Start of DATA EXTRACTS
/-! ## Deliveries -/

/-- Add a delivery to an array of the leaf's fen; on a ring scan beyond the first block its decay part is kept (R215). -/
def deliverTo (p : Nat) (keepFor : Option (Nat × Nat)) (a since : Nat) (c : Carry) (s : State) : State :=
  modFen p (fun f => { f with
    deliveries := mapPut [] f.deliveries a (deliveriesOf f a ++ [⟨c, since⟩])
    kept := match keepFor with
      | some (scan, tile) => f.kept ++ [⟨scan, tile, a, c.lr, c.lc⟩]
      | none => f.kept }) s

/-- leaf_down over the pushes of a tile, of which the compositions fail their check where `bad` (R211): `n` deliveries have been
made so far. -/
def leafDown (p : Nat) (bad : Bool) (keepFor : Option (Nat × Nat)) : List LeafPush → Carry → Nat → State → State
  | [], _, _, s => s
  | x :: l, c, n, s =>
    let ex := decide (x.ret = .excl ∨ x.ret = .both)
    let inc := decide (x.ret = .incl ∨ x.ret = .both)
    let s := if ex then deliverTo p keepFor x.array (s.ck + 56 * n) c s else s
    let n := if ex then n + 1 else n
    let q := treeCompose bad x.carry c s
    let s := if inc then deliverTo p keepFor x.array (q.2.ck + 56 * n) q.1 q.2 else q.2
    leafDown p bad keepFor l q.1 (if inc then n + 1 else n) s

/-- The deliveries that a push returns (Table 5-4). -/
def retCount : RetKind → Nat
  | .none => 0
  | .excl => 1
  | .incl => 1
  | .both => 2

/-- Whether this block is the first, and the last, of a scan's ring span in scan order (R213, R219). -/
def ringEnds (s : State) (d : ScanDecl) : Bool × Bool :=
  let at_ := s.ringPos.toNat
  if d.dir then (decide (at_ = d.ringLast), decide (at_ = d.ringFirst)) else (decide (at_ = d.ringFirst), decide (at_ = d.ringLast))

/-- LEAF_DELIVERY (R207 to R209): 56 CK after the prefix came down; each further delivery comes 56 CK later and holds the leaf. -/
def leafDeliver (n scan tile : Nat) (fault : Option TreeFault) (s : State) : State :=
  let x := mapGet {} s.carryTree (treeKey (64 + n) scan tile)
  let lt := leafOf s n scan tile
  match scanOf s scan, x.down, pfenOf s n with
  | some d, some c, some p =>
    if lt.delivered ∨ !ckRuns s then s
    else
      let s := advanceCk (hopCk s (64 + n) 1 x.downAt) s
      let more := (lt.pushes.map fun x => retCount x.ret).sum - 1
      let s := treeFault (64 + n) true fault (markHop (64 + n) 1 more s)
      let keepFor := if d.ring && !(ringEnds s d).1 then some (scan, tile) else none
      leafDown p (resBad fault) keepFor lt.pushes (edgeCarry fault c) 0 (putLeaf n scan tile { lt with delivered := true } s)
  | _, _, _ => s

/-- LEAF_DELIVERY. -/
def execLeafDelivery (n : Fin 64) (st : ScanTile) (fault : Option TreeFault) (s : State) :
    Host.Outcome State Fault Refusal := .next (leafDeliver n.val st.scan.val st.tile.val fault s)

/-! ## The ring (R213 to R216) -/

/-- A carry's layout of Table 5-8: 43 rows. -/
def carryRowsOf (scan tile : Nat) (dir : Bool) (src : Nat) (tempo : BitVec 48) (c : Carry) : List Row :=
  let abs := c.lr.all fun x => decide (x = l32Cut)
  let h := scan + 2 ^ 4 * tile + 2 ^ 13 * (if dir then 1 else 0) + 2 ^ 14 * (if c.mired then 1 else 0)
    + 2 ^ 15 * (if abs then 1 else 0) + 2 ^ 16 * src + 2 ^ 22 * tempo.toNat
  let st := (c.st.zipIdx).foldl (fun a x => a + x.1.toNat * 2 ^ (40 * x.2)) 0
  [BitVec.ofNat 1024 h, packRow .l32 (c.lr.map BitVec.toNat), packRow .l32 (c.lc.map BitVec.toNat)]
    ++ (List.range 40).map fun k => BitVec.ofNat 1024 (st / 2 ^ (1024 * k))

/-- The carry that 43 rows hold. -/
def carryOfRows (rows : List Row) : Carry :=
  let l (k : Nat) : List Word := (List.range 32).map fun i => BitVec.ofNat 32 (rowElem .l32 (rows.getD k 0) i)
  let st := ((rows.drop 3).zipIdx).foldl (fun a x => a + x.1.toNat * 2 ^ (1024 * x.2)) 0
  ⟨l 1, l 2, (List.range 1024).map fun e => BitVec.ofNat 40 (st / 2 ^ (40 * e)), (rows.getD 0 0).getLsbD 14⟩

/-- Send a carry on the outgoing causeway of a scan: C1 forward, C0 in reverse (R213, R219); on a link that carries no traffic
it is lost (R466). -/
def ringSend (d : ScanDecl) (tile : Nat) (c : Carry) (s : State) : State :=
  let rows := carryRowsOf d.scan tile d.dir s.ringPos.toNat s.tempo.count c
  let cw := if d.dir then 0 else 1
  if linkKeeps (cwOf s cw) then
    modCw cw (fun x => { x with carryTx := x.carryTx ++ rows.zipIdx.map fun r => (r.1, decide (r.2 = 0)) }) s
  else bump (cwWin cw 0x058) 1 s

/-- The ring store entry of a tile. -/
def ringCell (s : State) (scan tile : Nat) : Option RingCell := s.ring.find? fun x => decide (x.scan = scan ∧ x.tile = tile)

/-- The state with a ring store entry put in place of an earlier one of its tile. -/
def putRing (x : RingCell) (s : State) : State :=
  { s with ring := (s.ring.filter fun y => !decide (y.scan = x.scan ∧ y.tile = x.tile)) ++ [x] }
End of DATA EXTRACTS
Please print the lines from the one containing "0 0).getLsbD 14⟩" through the last line of the material, exactly, and leave out all other lines.

**REPLY TO THE TASK:**
  ⟨l 1, l 2, (List.range 1024).map fun e => BitVec.ofNat 40 (st / 2 ^ (40 * e)), (rows.getD 0 0).getLsbD 14⟩

/-- Send a carry on the outgoing causeway of a scan: C1 forward, C0 in reverse (R213, R219); on a link that carries no traffic
it is lost (R466). -/
def ringSend (d : ScanDecl) (tile : Nat) (c : Carry) (s : State) : State :=
  let rows := carryRowsOf d.scan tile d.dir s.ringPos.toNat s.tempo.count c
  let cw := if d.dir then 0 else 1
  if linkKeeps (cwOf s cw) then
    modCw cw (fun x => { x with carryTx := x.carryTx ++ rows.zipIdx.map fun r => (r.1, decide (r.2 = 0)) }) s
  else bump (cwWin cw 0x058) 1 s

/-- The ring store entry of a tile. -/
def ringCell (s : State) (scan tile : Nat) : Option RingCell := s.ring.find? fun x => decide (x.scan = scan ∧ x.tile = tile)

/-- The state with a ring store entry put in place of an earlier one of its tile. -/
def putRing (x : RingCell) (s : State) : State :=
  { s with ring := (s.ring.filter fun y => !decide (y.scan = x.scan ∧ y.tile = x.tile)) ++ [x] }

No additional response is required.